AG: What you describe feels all too familiar. I’ve often thought that Bucharest, with all its fragmented rhythms, is a city built on parallel lines that almost touch, moments of proximity without any actual encounter. From the tenth floor, the windows of the building across from mine became a system of imperfect mirrors. I could see all the other floors, through the reflections in the glass; my gaze would slide down toward a few floors beneath me. On certain evenings, it felt as if spaces folded into one another – light reflected from one apartment to another, multiplying people’s gestures. Neighbours watching neighbours, through a network of windows that no longer clearly belonged to anyone. A series of existences reflected in one another, without direct contact. Perhaps what I was experiencing there was a sensory form of what Maurice Merleau-Ponty calls the chiasm, that subtle intersection between the viewer and the viewed, where the boundaries of perception dissolve. Similarly, Lee Chang-dong captures this tension in Burning (2018): gazes that search for each other but never truly meet. The characters observe one another from a distance, through windows and reflections that ultimately remain opaque. Each tries to enter the other’s world, yet everything dissolves into a state of ambiguity and uncertainty. I think the city works in much the same way.  

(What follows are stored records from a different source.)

def SV_RED_CTRL.action : Fld := ⟨4913, 0, 2, .wo, .any, fun _ => 0⟩
/-- SV_RED_CTRL (09_servo_pairs.md): 32 bits; reset by POR, WRM, WDG, ACT. -/
def SV_RED_CTRL : Reg := ⟨"SV_RED_CTRL", 0x20D10808, [(65536, 4)], 32,
  [SV_RED_CTRL.action]⟩

def SV_RED_STATUS.switchovers : Fld := ⟨4929, 48, 16, .ro, .any, fun _ => 0⟩
def SV_RED_STATUS.unresolved : Fld := ⟨4945, 32, 16, .ro, .any, fun _ => 0⟩
def SV_RED_STATUS.swap_result : Fld := ⟨4961, 16, 2, .ro, .any, fun _ => 0⟩
def SV_RED_STATUS.cause1 : Fld := ⟨4977, 12, 4, .ro, .any, fun _ => 0⟩
def SV_RED_STATUS.cause0 : Fld := ⟨4993, 8, 4, .ro, .any, fun _ => 0⟩
def SV_RED_STATUS.failed : Fld := ⟨5009, 6, 2, .ro, .any, fun _ => 0⟩
def SV_RED_STATUS.state : Fld := ⟨5025, 2, 2, .ro, .any, fun _ => 0⟩
def SV_RED_STATUS.swap_pending : Fld := ⟨5041, 1, 1, .ro, .any, fun _ => 0⟩
def SV_RED_STATUS.active : Fld := ⟨5057, 0, 1, .ro, .any, fun _ => 0⟩
/-- SV_RED_STATUS (09_servo_pairs.md): 64 bits; reset by POR, WRM, WDG, ACT. -/
def SV_RED_STATUS : Reg := ⟨"SV_RED_STATUS", 0x20D10810, [(65536, 4)], 64,
  [SV_RED_STATUS.switchovers, SV_RED_STATUS.unresolved, SV_RED_STATUS.swap_result, SV_RED_STATUS.cause1, SV_RED_STATUS.cause0, SV_RED_STATUS.failed, SV_RED_STATUS.state, SV_RED_STATUS.swap_pending, SV_RED_STATUS.active]⟩

def SV_RED_INT.implausible : Fld := ⟨5073, 5, 1, .w1c, .any, fun _ => 0⟩
def SV_RED_INT.swap_done : Fld := ⟨5089, 4, 1, .w1c, .any, fun _ => 0⟩
def SV_RED_INT.pair_fault : Fld := ⟨5105, 3, 1, .w1c, .any, fun _ => 0⟩
def SV_RED_INT.unresolved : Fld := ⟨5121, 2, 1, .w1c, .any, fun _ => 0⟩
def SV_RED_INT.engine_failed : Fld := ⟨5137, 1, 1, .w1c, .any, fun _ => 0⟩
def SV_RED_INT.switchover : Fld := ⟨5153, 0, 1, .w1c, .any, fun _ => 0⟩
/-- SV_RED_INT (09_servo_pairs.md): 32 bits; reset by POR, WRM, WDG, ACT. -/
def SV_RED_INT : Reg := ⟨"SV_RED_INT", 0x20D10818, [(65536, 4)], 32,
  [SV_RED_INT.implausible, SV_RED_INT.swap_done, SV_RED_INT.pair_fault, SV_RED_INT.unresolved, SV_RED_INT.engine_failed, SV_RED_INT.switchover]⟩

def SV_RED_REF.dma_max : Fld := ⟨5169, 16, 16, .rw, .any, fun _ => 8192⟩
def SV_RED_REF.dsp_max : Fld := ⟨5185, 0, 16, .rw, .any, fun _ => 4096⟩
/-- SV_RED_REF (09_servo_pairs.md): 64 bits; reset by POR, WRM, WDG, ACT. -/
def SV_RED_REF : Reg := ⟨"SV_RED_REF", 0x20D10820, [(65536, 4)], 64,
  [SV_RED_REF.dma_max, SV_RED_REF.dsp_max]⟩

def SV_RED_SVC.mask : Fld := ⟨5200, 0, 2, .st, .any, fun _ => 0⟩
/-- SV_RED_SVC (09_servo_pairs.md): 32 bits; reset by POR, WRM, WDG. -/
def SV_RED_SVC : Reg := ⟨"SV_RED_SVC", 0x20D10828, [(65536, 4)], 32,
  [SV_RED_SVC.mask]⟩

def MC_CTRL.spin_action : Fld := ⟨5216, 1, 3, .wo, .any, fun _ => 0⟩
def MC_CTRL.enable : Fld := ⟨5232, 0, 1, .rw, .any, fun _ => 0⟩
/-- MC_CTRL (10_motors.md): 32 bits; reset by POR, WRM, WDG. -/
def MC_CTRL : Reg := ⟨"MC_CTRL", 0x20E00000, [], 32,
  [MC_CTRL.spin_action, MC_CTRL.enable]⟩

def MC_INT.power_loss : Fld := ⟨5248, 8, 1, .w1c, .any, fun _ => 0⟩
def MC_INT.vcm_fault : Fld := ⟨5264, 7, 1, .w1c, .any, fun _ => 0⟩
def MC_INT.sp_fault : Fld := ⟨5280, 6, 1, .w1c, .any, fun _ => 0⟩
def MC_INT.brk_fault : Fld := ⟨5296, 5, 1, .w1c, .any, fun _ => 0⟩
def MC_INT.overvolt : Fld := ⟨5312, 4, 1, .w1c, .any, fun _ => 0⟩
def MC_INT.fly_park : Fld := ⟨5328, 3, 1, .w1c, .any, fun _ => 0⟩
def MC_INT.reacquired : Fld := ⟨5344, 2, 1, .w1c, .any, fun _ => 0⟩
def MC_INT.obs_lost : Fld := ⟨5360, 1, 1, .w1c, .any, fun _ => 0⟩
def MC_INT.start_fail : Fld := ⟨5376, 0, 1, .w1c, .any, fun _ => 0⟩
/-- MC_INT (10_motors.md): 32 bits; reset by POR, WRM, WDG. -/
def MC_INT : Reg := ⟨"MC_INT", 0x20E00008, [], 32,
  [MC_INT.power_loss, MC_INT.vcm_fault, MC_INT.sp_fault, MC_INT.brk_fault, MC_INT.overvolt, MC_INT.fly_park, MC_INT.reacquired, MC_INT.obs_lost, MC_INT.start_fail]⟩

def MC_SPIN_CFG.fly_rpm : Fld := ⟨5392, 48, 16, .rw, .any, fun _ => 4500⟩
def MC_SPIN_CFG.handover_up : Fld := ⟨5408, 32, 16, .rw, .any, fun _ => 1200⟩
def MC_SPIN_CFG.handover_dn : Fld := ⟨5424, 16, 16, .rw, .any, fun _ => 1000⟩
def MC_SPIN_CFG.catch_min_rpm : Fld := ⟨5440, 8, 8, .rw, .any, fun _ => 10⟩
def MC_SPIN_CFG.pole_pairs : Fld := ⟨5456, 0, 4, .rw, .within 1 12, fun _ => 4⟩
/-- MC_SPIN_CFG (10_motors.md): 64 bits; reset by POR, WRM, WDG. -/
def MC_SPIN_CFG : Reg := ⟨"MC_SPIN_CFG", 0x20E00010, [], 64,
  [MC_SPIN_CFG.fly_rpm, MC_SPIN_CFG.handover_up, MC_SPIN_CFG.handover_dn, MC_SPIN_CFG.catch_min_rpm, MC_SPIN_CFG.pole_pairs]⟩

def MC_SPIN_START.ramp_ms : Fld := ⟨5472, 48, 16, .rw, .any, fun _ => 1500⟩
def MC_SPIN_START.align_ms : Fld := ⟨5488, 32, 16, .rw, .any, fun _ => 300⟩
def MC_SPIN_START.edge_us : Fld := ⟨5504, 24, 8, .rw, .any, fun _ => 40⟩
def MC_SPIN_START.catch_ms : Fld := ⟨5520, 16, 8, .rw, .any, fun _ => 2⟩
def MC_SPIN_START.start_tries : Fld := ⟨5536, 12, 4, .rw, .any, fun _ => 3⟩
def MC_SPIN_START.start_ma : Fld := ⟨5552, 0, 12, .rw, .any, fun _ => 150⟩
/-- MC_SPIN_START (10_motors.md): 64 bits; reset by POR, WRM, WDG. -/
def MC_SPIN_START : Reg := ⟨"MC_SPIN_START", 0x20E00018, [], 64,
  [MC_SPIN_START.ramp_ms, MC_SPIN_START.align_ms, MC_SPIN_START.edge_us, MC_SPIN_START.catch_ms, MC_SPIN_START.start_tries, MC_SPIN_START.start_ma]⟩

def MC_SPIN_RUN.slew_rpm_s : Fld := ⟨5568, 48, 16, .rw, .any, fun _ => 600⟩
def MC_SPIN_RUN.ramp_rpm_s : Fld := ⟨5584, 32, 16, .rw, .any, fun _ => 200⟩
def MC_SPIN_RUN.run_ma : Fld := ⟨5600, 20, 12, .rw, .any, fun _ => 200⟩
def MC_SPIN_RUN.brake_ma : Fld := ⟨5616, 8, 12, .rw, .any, fun _ => 100⟩
def MC_SPIN_RUN.adv : Fld := ⟨5632, 0, 8, .rw, .any, fun _ => 0⟩
/-- MC_SPIN_RUN (10_motors.md): 64 bits; reset by POR, WRM, WDG. -/
def MC_SPIN_RUN : Reg := ⟨"MC_SPIN_RUN", 0x20E00020, [], 64,
  [MC_SPIN_RUN.slew_rpm_s, MC_SPIN_RUN.ramp_rpm_s, MC_SPIN_RUN.run_ma, MC_SPIN_RUN.brake_ma, MC_SPIN_RUN.adv]⟩

def MC_SPIN_LOOP.shift : Fld := ⟨5648, 48, 5, .rw, .any, fun _ => 0⟩
def MC_SPIN_LOOP.ki : Fld := ⟨5664, 32, 16, .rw, .any, fun _ => 0⟩
def MC_SPIN_LOOP.kp : Fld := ⟨5680, 16, 16, .rw, .any, fun _ => 0⟩
/-- MC_SPIN_LOOP (10_motors.md): 64 bits; reset by POR, WRM, WDG. -/
def MC_SPIN_LOOP : Reg := ⟨"MC_SPIN_LOOP", 0x20E00028, [], 64,
  [MC_SPIN_LOOP.shift, MC_SPIN_LOOP.ki, MC_SPIN_LOOP.kp]⟩

def MC_OBS_CFG.loss_thr : Fld := ⟨5696, 48, 16, .rw, .any, fun _ => 2048⟩
def MC_OBS_CFG.lock_thr : Fld := ⟨5712, 32, 16, .rw, .any, fun _ => 512⟩
def MC_OBS_CFG.loss_n : Fld := ⟨5728, 24, 8, .rw, .atLeast 1 255, fun _ => 8⟩
def MC_OBS_CFG.reacq_ms : Fld := ⟨5744, 16, 8, .rw, .any, fun _ => 50⟩
def MC_OBS_CFG.at_speed_ppm : Fld := ⟨5760, 0, 16, .rw, .any, fun _ => 100⟩
/-- MC_OBS_CFG (10_motors.md): 64 bits; reset by POR, WRM, WDG. -/
def MC_OBS_CFG : Reg := ⟨"MC_OBS_CFG", 0x20E00030, [], 64,
  [MC_OBS_CFG.loss_thr, MC_OBS_CFG.lock_thr, MC_OBS_CFG.loss_n, MC_OBS_CFG.reacq_ms, MC_OBS_CFG.at_speed_ppm]⟩

def MC_OBS_MODEL.rs_mohm : Fld := ⟨5776, 48, 16, .rw, .any, fun _ => 0⟩
def MC_OBS_MODEL.ls_uh : Fld := ⟨5792, 32, 16, .rw, .any, fun _ => 0⟩
def MC_OBS_MODEL.ke : Fld := ⟨5808, 16, 16, .rw, .any, fun _ => 0⟩
/-- MC_OBS_MODEL (10_motors.md): 64 bits; reset by POR, WRM, WDG. -/
def MC_OBS_MODEL : Reg := ⟨"MC_OBS_MODEL", 0x20E00038, [], 64,
  [MC_OBS_MODEL.rs_mohm, MC_OBS_MODEL.ls_uh, MC_OBS_MODEL.ke]⟩

def MC_CURVE_CFG.restart_rpm : Fld := ⟨5824, 16, 16, .rw, .any, fun _ => 2000⟩
def MC_CURVE_CFG.stop_rpm : Fld := ⟨5840, 0, 16, .rw, .any, fun _ => 1500⟩
/-- MC_CURVE_CFG (10_motors.md): 32 bits; reset by POR, WRM, WDG. -/
def MC_CURVE_CFG : Reg := ⟨"MC_CURVE_CFG", 0x20E00040, [], 32,
  [MC_CURVE_CFG.restart_rpm, MC_CURVE_CFG.stop_rpm]⟩

def MC_IDLE.depth : Fld := ⟨5856, 0, 8, .rw, .any, fun _ => 0⟩
/-- MC_IDLE (10_motors.md): 32 bits; reset by POR, WRM, WDG. -/
def MC_IDLE : Reg := ⟨"MC_IDLE", 0x20E00048, [], 32,
  [MC_IDLE.depth]⟩

def MC_BUS.ov_thr : Fld := ⟨5872, 48, 16, .rw, .any, fun _ => 14400⟩
def MC_BUS.brk_on : Fld := ⟨5888, 32, 16, .rw, .any, fun _ => 13200⟩
def MC_BUS.brk_off : Fld := ⟨5904, 16, 16, .rw, .any, fun _ => 12800⟩
def MC_BUS.uv_thr : Fld := ⟨5920, 0, 16, .rw, .any, fun _ => 9000⟩
/-- MC_BUS (10_motors.md): 64 bits; reset by POR, WRM, WDG. -/
def MC_BUS : Reg := ⟨"MC_BUS", 0x20E00050, [], 64,
  [MC_BUS.ov_thr, MC_BUS.brk_on, MC_BUS.brk_off, MC_BUS.uv_thr]⟩

def MC_PWM.sp_pwm_ns : Fld := ⟨5936, 16, 16, .rw, .within 10000 50000, fun _ => 25000⟩
def MC_PWM.dead_ns : Fld := ⟨5952, 8, 8, .rw, .atLeast 20 255, fun _ => 100⟩
def MC_PWM.blank_ns : Fld := ⟨5968, 0, 8, .rw, .any, fun _ => 100⟩
/-- MC_PWM (10_motors.md): 32 bits; reset by POR, WRM, WDG. -/
def MC_PWM : Reg := ⟨"MC_PWM", 0x20E00058, [], 32,
  [MC_PWM.sp_pwm_ns, MC_PWM.dead_ns, MC_PWM.blank_ns]⟩

def MC_SPIN_STATUS.state : Fld := ⟨5984, 60, 4, .ro, .any, fun _ => 0⟩
def MC_SPIN_STATUS.locked : Fld := ⟨6000, 59, 1, .ro, .any, fun _ => 0⟩
def MC_SPIN_STATUS.at_speed : Fld := ⟨6016, 58, 1, .ro, .any, fun _ => 0⟩
def MC_SPIN_STATUS.full : Fld := ⟨6032, 57, 1, .ro, .any, fun _ => 0⟩
def MC_SPIN_STATUS.aligned : Fld := ⟨6048, 56, 1, .ro, .any, fun _ => 0⟩
def MC_SPIN_STATUS.attempts : Fld := ⟨6064, 32, 8, .ro, .any, fun _ => 0⟩
def MC_SPIN_STATUS.speed : Fld := ⟨6080, 0, 32, .ro, .any, fun _ => 0⟩
/-- MC_SPIN_STATUS (10_motors.md): 64 bits; reset by POR, WRM, WDG. -/
def MC_SPIN_STATUS : Reg := ⟨"MC_SPIN_STATUS", 0x20E00060, [], 64,
  [MC_SPIN_STATUS.state, MC_SPIN_STATUS.locked, MC_SPIN_STATUS.at_speed, MC_SPIN_STATUS.full, MC_SPIN_STATUS.aligned, MC_SPIN_STATUS.attempts, MC_SPIN_STATUS.speed]⟩

def MC_PL_STATUS.valid : Fld := ⟨6102, 8, 1, .w1c, .any, fun _ => 0⟩
def MC_PL_STATUS.cut : Fld := ⟨6118, 4, 4, .ro, .any, fun _ => 0⟩
def MC_PL_STATUS.done : Fld := ⟨6134, 0, 4, .ro, .any, fun _ => 0⟩
/-- MC_PL_STATUS (10_motors.md): 32 bits; reset by POR. -/
def MC_PL_STATUS : Reg := ⟨"MC_PL_STATUS", 0x20E00068, [], 32,
  [MC_PL_STATUS.valid, MC_PL_STATUS.cut, MC_PL_STATUS.done]⟩

def MC_VCM_CFG.fs_ma : Fld := ⟨6144, 48, 16, .st, .zeroOr 100 4000, fun _ => 0⟩
def MC_VCM_CFG.kp : Fld := ⟨6160, 32, 16, .st, .any, fun _ => 0⟩
def MC_VCM_CFG.ki : Fld := ⟨6176, 16, 16, .st, .any, fun _ => 0⟩
def MC_VCM_CFG.shift : Fld := ⟨6192, 11, 5, .st, .any, fun _ => 0⟩
def MC_VCM_CFG.pwm_div : Fld := ⟨6208, 9, 2, .st, .any, fun _ => 1⟩
/-- MC_VCM_CFG (10_motors.md): 64 bits; reset by POR, WRM, WDG. -/
def MC_VCM_CFG : Reg := ⟨"MC_VCM_CFG", 0x20E00200, [(64, 4)], 64,
  [MC_VCM_CFG.fs_ma, MC_VCM_CFG.kp, MC_VCM_CFG.ki, MC_VCM_CFG.shift, MC_VCM_CFG.pwm_div]⟩

def MC_VCM_CAL.is_gain : Fld := ⟨6224, 48, 16, .rw, .any, fun _ => 0⟩
def MC_VCM_CAL.is_zero : Fld := ⟨6240, 32, 16, .rw, .any, fun _ => 2048⟩
def MC_VCM_CAL.rcoil_mohm : Fld := ⟨6256, 16, 16, .rw, .any, fun _ => 0⟩
def MC_VCM_CAL.kb : Fld := ⟨6272, 0, 16, .rw, .any, fun _ => 0⟩
/-- MC_VCM_CAL (10_motors.md): 64 bits; reset by POR, WRM, WDG. -/
def MC_VCM_CAL : Reg := ⟨"MC_VCM_CAL", 0x20E00208, [(64, 4)], 64,
  [MC_VCM_CAL.is_gain, MC_VCM_CAL.is_zero, MC_VCM_CAL.rcoil_mohm, MC_VCM_CAL.kb]⟩

def MC_VCM_RET.dir : Fld := ⟨6288, 63, 1, .rw, .any, fun _ => 0⟩
def MC_VCM_RET.ret_vel : Fld := ⟨6304, 48, 15, .rw, .any, fun _ => 0⟩
def MC_VCM_RET.load_vel : Fld := ⟨6320, 32, 16, .rw, .any, fun _ => 0⟩
def MC_VCM_RET.ret_ms : Fld := ⟨6336, 24, 8, .rw, .any, fun _ => 150⟩
def MC_VCM_RET.latch_ms : Fld := ⟨6352, 16, 8, .rw, .any, fun _ => 50⟩
def MC_VCM_RET.ret_ma : Fld := ⟨6368, 8, 8, .rw, .any, fun _ => 30⟩
def MC_VCM_RET.latch_ma : Fld := ⟨6384, 0, 8, .rw, .any, fun _ => 10⟩
/-- MC_VCM_RET (10_motors.md): 64 bits; reset by POR, WRM, WDG. -/
def MC_VCM_RET : Reg := ⟨"MC_VCM_RET", 0x20E00210, [(64, 4)], 64,
  [MC_VCM_RET.dir, MC_VCM_RET.ret_vel, MC_VCM_RET.load_vel, MC_VCM_RET.ret_ms, MC_VCM_RET.latch_ms, MC_VCM_RET.ret_ma, MC_VCM_RET.latch_ma]⟩

def MC_VCM_STATUS.mode : Fld := ⟨6401, 61, 3, .ro, .any, fun _ => 0⟩
def MC_VCM_STATUS.parked : Fld := ⟨6417, 60, 1, .ro, .any, fun _ => 0⟩
def MC_VCM_STATUS.loaded : Fld := ⟨6433, 59, 1, .ro, .any, fun _ => 0⟩
def MC_VCM_STATUS.lim_ticks : Fld := ⟨6449, 32, 16, .ro, .any, fun _ => 0⟩
def MC_VCM_STATUS.depth : Fld := ⟨6465, 16, 16, .ro, .any, fun _ => 0⟩
def MC_VCM_STATUS.current : Fld := ⟨6481, 0, 16, .ro, .any, fun _ => 0⟩
/-- MC_VCM_STATUS (10_motors.md): 64 bits; reset by POR, WRM, WDG, ACT. -/
def MC_VCM_STATUS : Reg := ⟨"MC_VCM_STATUS", 0x20E00218, [(64, 4)], 64,
  [MC_VCM_STATUS.mode, MC_VCM_STATUS.parked, MC_VCM_STATUS.loaded, MC_VCM_STATUS.lim_ticks, MC_VCM_STATUS.depth, MC_VCM_STATUS.current]⟩

def MC_CURVE.rpm : Fld := ⟨6496, 0, 16, .rw, .any, fun _ => 0⟩
/-- MC_CURVE (10_motors.md): 32 bits; reset by POR, WRM, WDG. -/
def MC_CURVE : Reg := ⟨"MC_CURVE", 0x20E00400, [(4, 256)], 32,
  [MC_CURVE.rpm]⟩

def MC_SIN_TAB.value : Fld := ⟨6512, 0, 16, .rw, .any, sinTabReset⟩
/-- MC_SIN_TAB (10_motors.md): 32 bits; reset by POR, WRM, WDG. -/
def MC_SIN_TAB : Reg := ⟨"MC_SIN_TAB", 0x20E01000, [(4, 1024)], 32,
  [MC_SIN_TAB.value]⟩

DB: Totally agree. In college, I used to live in the centre of Bucharest, as a houseguest of an elderly lady. She would often warn me not to go out too late, or to make sure I came home accompanied. Sometimes I would inevitably stay past this curfew and walk alone through the city. (I miss those quiet confrontations with the city’s fractured realities.) The streets were mostly empty, and the ones who were there didn’t even seem to note my presence. Their focus was on their 5ml syringe, spoon, and lighter. I could feel the disgusted gazes of those from neighbouring apartment blocks. Their contempt stung. This was not simply social inequality, but a dichotomy of realities. As you said, parallel urban existences that never met, yet are constantly in visual contact with one another. 

AG: A network of presences visible only through reflections, never entirely clear. 

DB: Funnily enough, the same dissonance is to be found in Bucharest’s buildings, between the Hristo Botev tram stop and the intersection of Lipscani Street and Calea Moșilor. The city performs a dialogue with itself: abandoned façades, denying their own decay, stand beside sleek, green-glass structures eager to colonise and reflect every remaining void. 

AG: We’re also engaging in a dialogue with one another, with ourselves, and with the city – a dialogue within a dialogue within a dialogue, and so on.

DB: Bucharest – Bakhtin City.

Works cited

Drobnick, ‌Jim. 2004. “Volatile Effects: Olfactory Dimensions of Art and Architecture‌” in David Howes (ed.), Empire of the Senses. The Sensual Culture Reader, Routledge, London.

Lewis. Michael. 1993. The Culture of Inequality, University of Massachusetts Press.

Merleau-Ponty, Maurice. 1968. The Visible and the Invisible. Translated by A. Lingis. Evanston, Northwestern University Press.

Mulvey, Laura. 1975. “Visual Pleasure and Narrative Cinema”, in Screen 16 (3) 6–18.

bio

Diana Baldovinescu is passionate about exploring the intersection of memory and visual storytelling. Her MA thesis at CESI will focus on this. Through her writings, she seeks to capture fleeting moments and evoke the emotions embedded in forgotten or reimagined past.

Anamaria Grigor graduated in Art History and is currently a master’s student at CESI. Her passion for film and art is also reflected in her essays. She draws inspiration from whatever catches her eye, from simple life scenes to various abstract topics. She also works as a graphic designer – an ideal medium where she can blend both text and visuals.